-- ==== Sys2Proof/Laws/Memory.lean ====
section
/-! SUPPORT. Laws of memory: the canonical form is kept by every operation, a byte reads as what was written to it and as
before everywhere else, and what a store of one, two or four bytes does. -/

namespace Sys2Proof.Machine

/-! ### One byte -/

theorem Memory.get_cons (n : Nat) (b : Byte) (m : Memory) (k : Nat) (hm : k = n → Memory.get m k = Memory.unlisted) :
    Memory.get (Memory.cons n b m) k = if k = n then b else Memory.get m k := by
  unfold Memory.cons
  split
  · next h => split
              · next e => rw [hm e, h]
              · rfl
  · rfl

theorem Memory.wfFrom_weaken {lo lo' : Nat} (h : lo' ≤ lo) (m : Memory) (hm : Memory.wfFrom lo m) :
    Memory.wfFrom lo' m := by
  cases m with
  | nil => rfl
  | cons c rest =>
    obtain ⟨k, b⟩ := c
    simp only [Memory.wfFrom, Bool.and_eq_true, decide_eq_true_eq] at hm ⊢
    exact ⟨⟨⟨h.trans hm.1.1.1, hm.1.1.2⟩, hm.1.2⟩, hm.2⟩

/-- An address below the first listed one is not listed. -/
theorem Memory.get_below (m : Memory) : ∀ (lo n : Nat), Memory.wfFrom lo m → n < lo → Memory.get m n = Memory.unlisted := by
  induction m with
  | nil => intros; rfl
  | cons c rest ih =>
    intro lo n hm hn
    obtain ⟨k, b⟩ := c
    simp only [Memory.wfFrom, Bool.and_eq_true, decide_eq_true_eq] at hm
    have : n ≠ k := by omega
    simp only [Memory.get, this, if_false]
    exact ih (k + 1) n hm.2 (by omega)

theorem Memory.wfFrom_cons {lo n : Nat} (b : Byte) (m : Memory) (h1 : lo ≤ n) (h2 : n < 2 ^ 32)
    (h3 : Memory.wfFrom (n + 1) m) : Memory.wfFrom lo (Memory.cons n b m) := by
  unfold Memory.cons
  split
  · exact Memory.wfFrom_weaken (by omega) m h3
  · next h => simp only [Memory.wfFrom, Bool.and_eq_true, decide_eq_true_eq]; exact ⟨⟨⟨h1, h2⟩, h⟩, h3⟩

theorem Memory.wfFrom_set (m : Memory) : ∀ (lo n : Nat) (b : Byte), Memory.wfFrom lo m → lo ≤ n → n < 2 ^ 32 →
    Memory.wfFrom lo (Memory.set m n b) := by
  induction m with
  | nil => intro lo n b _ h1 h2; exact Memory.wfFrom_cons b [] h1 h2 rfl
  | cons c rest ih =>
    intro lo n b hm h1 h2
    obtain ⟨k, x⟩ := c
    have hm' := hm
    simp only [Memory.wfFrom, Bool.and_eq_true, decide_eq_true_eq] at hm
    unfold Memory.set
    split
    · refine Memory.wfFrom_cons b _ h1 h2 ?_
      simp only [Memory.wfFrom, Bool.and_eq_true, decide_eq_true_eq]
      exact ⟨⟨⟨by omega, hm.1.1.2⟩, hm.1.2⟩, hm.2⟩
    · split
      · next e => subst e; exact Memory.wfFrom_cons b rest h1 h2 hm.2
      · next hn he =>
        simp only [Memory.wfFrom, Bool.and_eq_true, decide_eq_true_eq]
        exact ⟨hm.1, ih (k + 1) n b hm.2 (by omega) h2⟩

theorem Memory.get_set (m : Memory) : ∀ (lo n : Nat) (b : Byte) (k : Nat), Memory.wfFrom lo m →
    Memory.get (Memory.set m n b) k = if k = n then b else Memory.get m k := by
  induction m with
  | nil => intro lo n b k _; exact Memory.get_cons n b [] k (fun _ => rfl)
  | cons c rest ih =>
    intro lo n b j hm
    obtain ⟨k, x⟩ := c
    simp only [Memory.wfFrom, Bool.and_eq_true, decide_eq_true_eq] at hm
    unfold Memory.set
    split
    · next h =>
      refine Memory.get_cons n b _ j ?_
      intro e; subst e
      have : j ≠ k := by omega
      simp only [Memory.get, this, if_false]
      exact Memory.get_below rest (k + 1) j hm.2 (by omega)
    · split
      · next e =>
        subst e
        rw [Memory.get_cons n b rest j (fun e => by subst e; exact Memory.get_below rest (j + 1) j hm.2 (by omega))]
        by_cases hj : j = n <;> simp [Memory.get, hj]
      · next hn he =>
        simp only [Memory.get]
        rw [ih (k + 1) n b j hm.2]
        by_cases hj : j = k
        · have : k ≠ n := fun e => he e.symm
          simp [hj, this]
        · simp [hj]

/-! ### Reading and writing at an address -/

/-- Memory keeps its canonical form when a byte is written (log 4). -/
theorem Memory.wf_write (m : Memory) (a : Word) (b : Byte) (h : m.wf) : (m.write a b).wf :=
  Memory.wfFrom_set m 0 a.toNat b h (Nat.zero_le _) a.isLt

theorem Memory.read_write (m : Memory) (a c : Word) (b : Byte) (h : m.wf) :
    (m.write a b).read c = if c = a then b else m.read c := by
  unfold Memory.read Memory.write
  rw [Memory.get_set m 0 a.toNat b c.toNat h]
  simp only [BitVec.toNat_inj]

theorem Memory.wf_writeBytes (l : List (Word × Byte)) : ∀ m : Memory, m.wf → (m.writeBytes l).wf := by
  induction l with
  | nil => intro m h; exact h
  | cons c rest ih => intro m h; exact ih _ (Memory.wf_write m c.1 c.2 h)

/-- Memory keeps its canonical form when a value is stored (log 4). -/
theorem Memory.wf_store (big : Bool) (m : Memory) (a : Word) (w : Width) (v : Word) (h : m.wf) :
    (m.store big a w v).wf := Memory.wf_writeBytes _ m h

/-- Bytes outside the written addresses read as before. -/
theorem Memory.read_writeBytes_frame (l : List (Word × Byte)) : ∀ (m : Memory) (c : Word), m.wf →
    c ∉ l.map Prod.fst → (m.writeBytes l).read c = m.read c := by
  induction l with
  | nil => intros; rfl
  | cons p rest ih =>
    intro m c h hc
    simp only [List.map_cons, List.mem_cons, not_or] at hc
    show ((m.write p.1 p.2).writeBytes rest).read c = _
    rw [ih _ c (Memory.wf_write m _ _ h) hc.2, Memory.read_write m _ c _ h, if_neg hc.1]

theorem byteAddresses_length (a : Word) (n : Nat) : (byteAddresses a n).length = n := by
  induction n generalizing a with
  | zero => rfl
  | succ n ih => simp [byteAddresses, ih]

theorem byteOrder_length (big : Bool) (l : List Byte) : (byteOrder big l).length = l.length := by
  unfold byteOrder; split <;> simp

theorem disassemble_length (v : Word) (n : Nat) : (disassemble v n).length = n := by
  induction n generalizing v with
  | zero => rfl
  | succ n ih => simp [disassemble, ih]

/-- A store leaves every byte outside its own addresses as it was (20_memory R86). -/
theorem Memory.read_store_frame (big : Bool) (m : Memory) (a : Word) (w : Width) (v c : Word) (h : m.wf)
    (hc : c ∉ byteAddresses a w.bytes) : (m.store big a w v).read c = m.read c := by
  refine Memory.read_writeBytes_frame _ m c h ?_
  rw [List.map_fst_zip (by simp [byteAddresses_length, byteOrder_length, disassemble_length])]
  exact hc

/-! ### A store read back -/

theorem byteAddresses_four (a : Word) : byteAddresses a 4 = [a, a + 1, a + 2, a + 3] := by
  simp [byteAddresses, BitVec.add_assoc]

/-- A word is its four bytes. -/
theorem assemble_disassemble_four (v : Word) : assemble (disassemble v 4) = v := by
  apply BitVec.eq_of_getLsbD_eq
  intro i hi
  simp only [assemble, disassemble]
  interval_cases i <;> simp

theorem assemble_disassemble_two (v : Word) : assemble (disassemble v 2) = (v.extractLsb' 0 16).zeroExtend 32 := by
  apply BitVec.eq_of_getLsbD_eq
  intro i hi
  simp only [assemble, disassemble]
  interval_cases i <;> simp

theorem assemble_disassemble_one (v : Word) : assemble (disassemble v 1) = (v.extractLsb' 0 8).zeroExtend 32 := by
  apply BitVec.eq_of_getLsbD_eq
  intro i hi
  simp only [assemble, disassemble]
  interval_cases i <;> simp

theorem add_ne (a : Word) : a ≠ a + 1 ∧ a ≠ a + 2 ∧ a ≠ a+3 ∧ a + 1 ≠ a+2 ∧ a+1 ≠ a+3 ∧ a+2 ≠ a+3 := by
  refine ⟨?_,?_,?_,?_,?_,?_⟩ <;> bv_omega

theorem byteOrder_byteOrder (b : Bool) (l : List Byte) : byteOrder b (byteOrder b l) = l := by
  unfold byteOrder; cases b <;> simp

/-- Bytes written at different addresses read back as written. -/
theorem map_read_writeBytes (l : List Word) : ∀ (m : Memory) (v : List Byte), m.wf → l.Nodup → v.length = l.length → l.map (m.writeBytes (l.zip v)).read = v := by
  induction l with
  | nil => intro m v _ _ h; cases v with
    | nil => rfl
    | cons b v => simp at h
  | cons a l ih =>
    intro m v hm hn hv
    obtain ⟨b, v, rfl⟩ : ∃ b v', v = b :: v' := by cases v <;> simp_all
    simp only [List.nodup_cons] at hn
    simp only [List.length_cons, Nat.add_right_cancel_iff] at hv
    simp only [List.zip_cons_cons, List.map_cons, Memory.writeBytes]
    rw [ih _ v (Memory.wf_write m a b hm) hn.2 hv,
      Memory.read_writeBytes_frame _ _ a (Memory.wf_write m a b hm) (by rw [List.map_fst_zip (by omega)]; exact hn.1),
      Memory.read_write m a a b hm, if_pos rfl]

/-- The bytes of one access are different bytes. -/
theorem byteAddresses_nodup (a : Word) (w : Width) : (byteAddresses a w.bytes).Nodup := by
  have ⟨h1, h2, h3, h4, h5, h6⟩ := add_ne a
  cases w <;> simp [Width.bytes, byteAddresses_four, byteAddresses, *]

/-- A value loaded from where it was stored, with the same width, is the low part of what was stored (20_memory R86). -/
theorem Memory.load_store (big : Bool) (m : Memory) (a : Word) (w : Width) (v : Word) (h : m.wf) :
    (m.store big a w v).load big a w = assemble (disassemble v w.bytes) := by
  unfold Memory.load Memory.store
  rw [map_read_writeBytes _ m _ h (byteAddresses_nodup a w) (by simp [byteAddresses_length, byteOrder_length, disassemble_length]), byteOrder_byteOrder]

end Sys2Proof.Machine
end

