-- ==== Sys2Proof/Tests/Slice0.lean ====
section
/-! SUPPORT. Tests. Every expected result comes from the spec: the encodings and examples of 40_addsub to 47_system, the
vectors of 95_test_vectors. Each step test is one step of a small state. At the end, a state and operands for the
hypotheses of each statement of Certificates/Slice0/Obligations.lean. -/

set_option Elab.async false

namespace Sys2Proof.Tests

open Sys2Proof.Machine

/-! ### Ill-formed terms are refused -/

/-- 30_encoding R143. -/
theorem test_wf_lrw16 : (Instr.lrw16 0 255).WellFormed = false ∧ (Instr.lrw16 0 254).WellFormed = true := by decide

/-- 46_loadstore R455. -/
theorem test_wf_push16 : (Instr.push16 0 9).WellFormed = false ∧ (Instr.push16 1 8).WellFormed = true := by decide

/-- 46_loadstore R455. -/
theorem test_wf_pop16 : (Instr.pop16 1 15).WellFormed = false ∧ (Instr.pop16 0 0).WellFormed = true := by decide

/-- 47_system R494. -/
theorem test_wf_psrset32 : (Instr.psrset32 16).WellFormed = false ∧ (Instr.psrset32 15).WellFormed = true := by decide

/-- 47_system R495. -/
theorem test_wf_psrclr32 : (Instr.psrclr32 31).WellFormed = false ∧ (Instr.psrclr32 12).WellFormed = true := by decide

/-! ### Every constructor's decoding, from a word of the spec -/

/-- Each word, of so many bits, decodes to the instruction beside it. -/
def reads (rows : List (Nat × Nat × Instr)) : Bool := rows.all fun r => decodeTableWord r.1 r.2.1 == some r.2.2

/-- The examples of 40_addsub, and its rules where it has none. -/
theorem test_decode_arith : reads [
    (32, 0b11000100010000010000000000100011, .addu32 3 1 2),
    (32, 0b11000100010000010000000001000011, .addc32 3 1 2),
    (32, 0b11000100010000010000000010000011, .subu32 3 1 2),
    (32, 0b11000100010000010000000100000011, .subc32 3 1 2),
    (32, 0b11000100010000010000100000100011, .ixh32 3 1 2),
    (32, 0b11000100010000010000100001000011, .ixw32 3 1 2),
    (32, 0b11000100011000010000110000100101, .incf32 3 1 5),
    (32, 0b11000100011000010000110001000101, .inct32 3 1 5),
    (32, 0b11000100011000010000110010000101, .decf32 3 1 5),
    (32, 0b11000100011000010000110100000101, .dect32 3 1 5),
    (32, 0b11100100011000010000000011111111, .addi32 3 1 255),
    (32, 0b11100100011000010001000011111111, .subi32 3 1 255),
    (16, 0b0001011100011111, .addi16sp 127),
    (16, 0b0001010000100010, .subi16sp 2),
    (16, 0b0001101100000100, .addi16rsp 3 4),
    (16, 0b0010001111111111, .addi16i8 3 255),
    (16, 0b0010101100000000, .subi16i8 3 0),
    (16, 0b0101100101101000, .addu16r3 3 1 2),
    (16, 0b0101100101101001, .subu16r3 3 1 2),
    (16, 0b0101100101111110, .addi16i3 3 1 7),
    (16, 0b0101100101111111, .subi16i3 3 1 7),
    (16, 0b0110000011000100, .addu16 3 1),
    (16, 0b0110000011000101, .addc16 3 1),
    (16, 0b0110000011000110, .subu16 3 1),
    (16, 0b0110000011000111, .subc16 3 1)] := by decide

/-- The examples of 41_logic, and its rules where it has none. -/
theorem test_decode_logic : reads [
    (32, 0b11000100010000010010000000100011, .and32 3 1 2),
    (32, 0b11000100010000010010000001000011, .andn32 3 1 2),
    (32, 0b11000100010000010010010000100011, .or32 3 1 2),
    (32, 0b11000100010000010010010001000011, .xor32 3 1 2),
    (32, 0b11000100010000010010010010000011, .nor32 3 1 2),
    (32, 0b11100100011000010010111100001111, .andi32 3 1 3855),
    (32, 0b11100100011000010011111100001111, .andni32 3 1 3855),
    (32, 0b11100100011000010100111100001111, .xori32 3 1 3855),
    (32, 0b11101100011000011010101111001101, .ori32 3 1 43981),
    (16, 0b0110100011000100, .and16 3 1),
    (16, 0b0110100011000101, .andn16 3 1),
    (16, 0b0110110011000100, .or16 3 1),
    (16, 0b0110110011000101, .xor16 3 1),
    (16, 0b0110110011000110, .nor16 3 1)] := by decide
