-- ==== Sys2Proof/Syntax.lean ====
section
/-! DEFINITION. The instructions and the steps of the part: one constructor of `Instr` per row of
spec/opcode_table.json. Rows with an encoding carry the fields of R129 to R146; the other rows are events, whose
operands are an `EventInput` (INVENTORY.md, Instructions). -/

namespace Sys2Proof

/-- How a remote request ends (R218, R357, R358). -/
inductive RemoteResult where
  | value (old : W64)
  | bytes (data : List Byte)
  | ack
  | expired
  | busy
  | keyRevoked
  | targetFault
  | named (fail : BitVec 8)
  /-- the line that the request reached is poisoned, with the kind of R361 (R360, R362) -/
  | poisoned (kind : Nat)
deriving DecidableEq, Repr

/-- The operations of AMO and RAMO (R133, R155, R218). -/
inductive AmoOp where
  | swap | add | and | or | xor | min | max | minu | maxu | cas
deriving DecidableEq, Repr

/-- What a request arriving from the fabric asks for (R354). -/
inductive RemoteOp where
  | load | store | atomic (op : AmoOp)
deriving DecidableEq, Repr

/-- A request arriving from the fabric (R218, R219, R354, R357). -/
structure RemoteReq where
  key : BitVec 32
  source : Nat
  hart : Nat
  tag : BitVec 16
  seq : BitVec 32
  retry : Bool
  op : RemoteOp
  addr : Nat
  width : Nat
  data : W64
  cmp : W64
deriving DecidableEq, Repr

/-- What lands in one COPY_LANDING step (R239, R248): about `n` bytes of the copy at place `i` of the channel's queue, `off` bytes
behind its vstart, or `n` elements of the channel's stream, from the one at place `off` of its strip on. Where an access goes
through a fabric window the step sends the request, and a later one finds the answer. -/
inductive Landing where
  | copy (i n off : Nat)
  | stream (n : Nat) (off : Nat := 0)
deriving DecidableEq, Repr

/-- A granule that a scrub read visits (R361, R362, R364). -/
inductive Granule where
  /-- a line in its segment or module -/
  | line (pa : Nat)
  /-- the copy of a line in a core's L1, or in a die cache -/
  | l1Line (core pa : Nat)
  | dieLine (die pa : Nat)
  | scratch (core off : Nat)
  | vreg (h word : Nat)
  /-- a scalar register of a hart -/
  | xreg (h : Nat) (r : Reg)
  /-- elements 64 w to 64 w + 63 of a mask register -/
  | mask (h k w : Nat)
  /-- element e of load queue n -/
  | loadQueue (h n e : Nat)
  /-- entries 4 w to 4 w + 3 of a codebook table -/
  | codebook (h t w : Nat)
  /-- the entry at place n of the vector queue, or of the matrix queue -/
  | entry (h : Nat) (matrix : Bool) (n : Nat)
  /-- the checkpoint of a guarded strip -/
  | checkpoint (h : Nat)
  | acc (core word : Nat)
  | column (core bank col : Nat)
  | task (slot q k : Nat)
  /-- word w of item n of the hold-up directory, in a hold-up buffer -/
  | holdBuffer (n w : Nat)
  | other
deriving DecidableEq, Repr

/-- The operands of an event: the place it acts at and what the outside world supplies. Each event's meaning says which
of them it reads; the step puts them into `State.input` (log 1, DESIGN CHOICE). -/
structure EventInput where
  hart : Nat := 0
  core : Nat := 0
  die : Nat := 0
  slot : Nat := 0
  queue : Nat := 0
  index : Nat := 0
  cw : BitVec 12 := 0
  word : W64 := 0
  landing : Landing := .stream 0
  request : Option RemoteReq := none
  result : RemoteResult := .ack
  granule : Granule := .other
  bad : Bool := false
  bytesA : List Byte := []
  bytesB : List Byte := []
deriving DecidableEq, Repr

++++

HOW TO COMPLETE THIS TASK
Looking back over the records above, in how many lines does the word "part" occur? Give the number alone.

SOLUTION
2